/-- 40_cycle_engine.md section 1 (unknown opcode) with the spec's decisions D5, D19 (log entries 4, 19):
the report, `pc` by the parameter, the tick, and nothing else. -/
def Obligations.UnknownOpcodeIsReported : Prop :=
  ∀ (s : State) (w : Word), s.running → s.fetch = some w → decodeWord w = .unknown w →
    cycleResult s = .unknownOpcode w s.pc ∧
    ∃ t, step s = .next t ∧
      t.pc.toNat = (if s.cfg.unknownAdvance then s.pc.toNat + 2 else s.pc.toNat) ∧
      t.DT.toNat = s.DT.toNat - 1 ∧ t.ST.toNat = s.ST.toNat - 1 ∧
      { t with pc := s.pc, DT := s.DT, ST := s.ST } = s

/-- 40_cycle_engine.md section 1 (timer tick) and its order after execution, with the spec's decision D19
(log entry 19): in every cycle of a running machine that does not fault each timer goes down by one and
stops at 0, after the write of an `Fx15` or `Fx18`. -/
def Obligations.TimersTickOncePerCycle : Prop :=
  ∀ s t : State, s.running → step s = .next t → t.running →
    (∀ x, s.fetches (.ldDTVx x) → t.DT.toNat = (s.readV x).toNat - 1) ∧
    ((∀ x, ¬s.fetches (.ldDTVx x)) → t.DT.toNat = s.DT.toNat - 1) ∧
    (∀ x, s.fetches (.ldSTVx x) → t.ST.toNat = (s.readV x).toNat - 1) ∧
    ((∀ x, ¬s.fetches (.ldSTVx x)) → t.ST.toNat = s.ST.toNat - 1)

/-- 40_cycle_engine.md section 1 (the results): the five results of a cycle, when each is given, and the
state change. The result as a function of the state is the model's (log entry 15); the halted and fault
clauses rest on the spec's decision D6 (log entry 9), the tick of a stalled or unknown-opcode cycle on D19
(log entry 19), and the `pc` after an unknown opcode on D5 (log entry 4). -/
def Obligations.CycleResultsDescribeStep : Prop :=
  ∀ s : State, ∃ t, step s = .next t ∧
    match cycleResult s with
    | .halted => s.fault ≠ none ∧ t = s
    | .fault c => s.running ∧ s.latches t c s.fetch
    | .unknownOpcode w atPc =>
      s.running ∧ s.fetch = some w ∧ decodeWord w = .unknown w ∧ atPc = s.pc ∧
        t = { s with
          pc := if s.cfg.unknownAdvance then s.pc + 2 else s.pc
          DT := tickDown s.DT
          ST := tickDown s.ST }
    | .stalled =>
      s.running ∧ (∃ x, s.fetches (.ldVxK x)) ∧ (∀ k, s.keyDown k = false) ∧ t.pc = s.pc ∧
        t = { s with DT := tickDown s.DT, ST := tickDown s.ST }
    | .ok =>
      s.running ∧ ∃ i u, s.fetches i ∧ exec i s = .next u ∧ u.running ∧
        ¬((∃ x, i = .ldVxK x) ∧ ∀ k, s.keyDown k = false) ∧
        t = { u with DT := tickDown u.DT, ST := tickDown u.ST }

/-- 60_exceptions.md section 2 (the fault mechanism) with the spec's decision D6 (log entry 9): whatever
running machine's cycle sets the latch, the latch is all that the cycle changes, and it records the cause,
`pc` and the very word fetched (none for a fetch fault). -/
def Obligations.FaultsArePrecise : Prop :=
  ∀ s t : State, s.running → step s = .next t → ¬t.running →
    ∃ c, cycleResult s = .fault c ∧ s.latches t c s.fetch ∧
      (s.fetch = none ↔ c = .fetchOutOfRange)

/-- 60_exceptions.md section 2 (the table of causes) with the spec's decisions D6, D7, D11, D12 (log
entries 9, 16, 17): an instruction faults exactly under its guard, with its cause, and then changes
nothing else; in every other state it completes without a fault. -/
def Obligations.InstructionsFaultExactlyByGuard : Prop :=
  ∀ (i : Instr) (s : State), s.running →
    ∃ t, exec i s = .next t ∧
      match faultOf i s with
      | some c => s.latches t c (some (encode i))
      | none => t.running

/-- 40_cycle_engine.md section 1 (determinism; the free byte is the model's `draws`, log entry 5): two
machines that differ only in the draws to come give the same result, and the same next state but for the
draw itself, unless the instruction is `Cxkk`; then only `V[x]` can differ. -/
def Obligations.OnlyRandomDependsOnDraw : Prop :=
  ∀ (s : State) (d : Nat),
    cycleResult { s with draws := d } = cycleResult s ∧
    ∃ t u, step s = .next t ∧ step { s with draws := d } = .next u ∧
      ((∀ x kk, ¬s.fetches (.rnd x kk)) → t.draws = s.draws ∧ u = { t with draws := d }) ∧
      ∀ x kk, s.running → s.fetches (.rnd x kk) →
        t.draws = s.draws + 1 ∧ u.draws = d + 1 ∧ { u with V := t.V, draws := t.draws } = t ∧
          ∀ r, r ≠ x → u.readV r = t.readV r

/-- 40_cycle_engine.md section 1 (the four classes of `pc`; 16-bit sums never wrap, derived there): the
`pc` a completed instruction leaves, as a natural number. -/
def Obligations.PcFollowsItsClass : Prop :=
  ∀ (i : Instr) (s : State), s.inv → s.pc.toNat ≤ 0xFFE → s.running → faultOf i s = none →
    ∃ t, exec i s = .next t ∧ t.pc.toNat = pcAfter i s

--

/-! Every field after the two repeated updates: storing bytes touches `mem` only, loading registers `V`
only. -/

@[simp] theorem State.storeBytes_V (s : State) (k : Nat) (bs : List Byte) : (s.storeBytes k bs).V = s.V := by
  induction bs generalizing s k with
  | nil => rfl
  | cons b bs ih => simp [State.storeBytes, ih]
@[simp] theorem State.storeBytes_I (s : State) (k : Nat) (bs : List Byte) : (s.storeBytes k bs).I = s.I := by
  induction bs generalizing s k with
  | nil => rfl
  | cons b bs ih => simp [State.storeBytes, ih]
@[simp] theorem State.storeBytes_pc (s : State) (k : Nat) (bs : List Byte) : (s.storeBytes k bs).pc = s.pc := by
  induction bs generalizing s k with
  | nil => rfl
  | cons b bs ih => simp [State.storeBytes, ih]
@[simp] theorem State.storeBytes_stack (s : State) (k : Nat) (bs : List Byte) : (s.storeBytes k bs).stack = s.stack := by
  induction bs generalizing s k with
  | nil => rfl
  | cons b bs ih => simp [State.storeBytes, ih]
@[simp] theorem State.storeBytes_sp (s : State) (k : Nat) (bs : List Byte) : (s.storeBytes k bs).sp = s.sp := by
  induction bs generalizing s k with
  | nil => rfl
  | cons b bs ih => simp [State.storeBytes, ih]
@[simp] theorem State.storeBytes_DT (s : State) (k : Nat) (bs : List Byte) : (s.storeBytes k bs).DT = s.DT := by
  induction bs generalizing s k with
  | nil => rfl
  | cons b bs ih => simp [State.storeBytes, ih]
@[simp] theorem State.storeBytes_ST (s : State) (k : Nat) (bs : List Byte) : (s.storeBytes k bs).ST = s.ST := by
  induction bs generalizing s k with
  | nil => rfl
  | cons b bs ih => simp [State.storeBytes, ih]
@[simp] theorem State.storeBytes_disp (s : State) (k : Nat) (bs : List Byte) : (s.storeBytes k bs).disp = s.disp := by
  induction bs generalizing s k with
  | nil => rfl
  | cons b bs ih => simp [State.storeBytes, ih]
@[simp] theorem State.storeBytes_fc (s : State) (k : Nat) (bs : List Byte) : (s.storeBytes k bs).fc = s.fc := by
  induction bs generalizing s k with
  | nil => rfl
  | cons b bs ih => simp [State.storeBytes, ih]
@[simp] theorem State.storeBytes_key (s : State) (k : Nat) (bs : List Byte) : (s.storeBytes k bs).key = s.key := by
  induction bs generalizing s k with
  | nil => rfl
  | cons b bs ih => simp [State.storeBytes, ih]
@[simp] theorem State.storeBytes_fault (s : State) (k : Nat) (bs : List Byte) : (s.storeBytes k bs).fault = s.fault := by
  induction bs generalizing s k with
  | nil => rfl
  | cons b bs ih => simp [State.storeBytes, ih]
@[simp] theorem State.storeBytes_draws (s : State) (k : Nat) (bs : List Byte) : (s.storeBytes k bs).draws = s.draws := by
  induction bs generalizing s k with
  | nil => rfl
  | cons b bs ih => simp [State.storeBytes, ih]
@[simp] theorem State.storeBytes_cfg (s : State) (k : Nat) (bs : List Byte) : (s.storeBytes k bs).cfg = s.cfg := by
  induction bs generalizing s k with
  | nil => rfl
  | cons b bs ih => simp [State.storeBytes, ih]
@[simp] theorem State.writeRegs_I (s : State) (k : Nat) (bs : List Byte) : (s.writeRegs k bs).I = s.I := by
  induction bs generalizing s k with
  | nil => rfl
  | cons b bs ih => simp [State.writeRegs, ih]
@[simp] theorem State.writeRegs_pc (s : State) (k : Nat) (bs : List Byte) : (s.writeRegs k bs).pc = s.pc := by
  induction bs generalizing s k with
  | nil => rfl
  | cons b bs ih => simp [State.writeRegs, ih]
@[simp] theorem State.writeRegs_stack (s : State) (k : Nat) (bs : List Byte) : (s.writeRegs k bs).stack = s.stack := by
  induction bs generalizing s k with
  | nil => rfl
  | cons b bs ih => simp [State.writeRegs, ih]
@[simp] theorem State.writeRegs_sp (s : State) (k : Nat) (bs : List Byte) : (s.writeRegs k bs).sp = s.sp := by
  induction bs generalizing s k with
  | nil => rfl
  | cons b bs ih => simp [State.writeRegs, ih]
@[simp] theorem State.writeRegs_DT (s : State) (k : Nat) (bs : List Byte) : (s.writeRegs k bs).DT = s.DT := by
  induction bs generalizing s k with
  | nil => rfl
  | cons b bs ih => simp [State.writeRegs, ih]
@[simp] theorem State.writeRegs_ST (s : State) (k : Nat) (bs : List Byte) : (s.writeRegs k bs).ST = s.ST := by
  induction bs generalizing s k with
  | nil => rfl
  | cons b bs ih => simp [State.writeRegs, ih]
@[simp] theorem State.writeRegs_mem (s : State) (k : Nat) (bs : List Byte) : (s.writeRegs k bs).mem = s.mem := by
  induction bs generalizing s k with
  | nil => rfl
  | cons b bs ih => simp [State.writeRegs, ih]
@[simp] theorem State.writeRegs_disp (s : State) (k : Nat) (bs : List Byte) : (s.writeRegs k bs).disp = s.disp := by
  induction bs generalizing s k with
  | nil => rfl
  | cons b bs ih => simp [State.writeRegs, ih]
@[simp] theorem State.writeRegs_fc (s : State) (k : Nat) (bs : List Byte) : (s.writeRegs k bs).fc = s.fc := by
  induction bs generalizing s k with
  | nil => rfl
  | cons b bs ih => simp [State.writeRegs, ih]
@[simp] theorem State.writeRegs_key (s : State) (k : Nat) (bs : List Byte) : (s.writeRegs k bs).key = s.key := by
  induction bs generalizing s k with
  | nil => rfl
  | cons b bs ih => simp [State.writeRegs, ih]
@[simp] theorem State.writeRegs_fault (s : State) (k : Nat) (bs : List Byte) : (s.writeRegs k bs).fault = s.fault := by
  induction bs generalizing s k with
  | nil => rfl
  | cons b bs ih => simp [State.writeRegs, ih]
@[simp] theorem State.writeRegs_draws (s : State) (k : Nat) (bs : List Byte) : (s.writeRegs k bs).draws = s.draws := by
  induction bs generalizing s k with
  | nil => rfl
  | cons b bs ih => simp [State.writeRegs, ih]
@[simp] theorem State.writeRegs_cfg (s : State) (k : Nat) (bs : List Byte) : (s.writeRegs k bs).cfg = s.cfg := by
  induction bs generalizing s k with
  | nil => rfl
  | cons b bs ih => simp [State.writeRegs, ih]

Exercise goal >> For this exercise, repeat exactly the lines of the data above from the one with "section 1 (unknown" down to the one with "t.pc.toNat = (if", both end lines included.

Solution >>
/-- 40_cycle_engine.md section 1 (unknown opcode) with the spec's decisions D5, D19 (log entries 4, 19):
the report, `pc` by the parameter, the tick, and nothing else. -/
def Obligations.UnknownOpcodeIsReported : Prop :=
  ∀ (s : State) (w : Word), s.running → s.fetch = some w → decodeWord w = .unknown w →
    cycleResult s = .unknownOpcode w s.pc ∧
    ∃ t, step s = .next t ∧
      t.pc.toNat = (if s.cfg.unknownAdvance then s.pc.toNat + 2 else s.pc.toNat) ∧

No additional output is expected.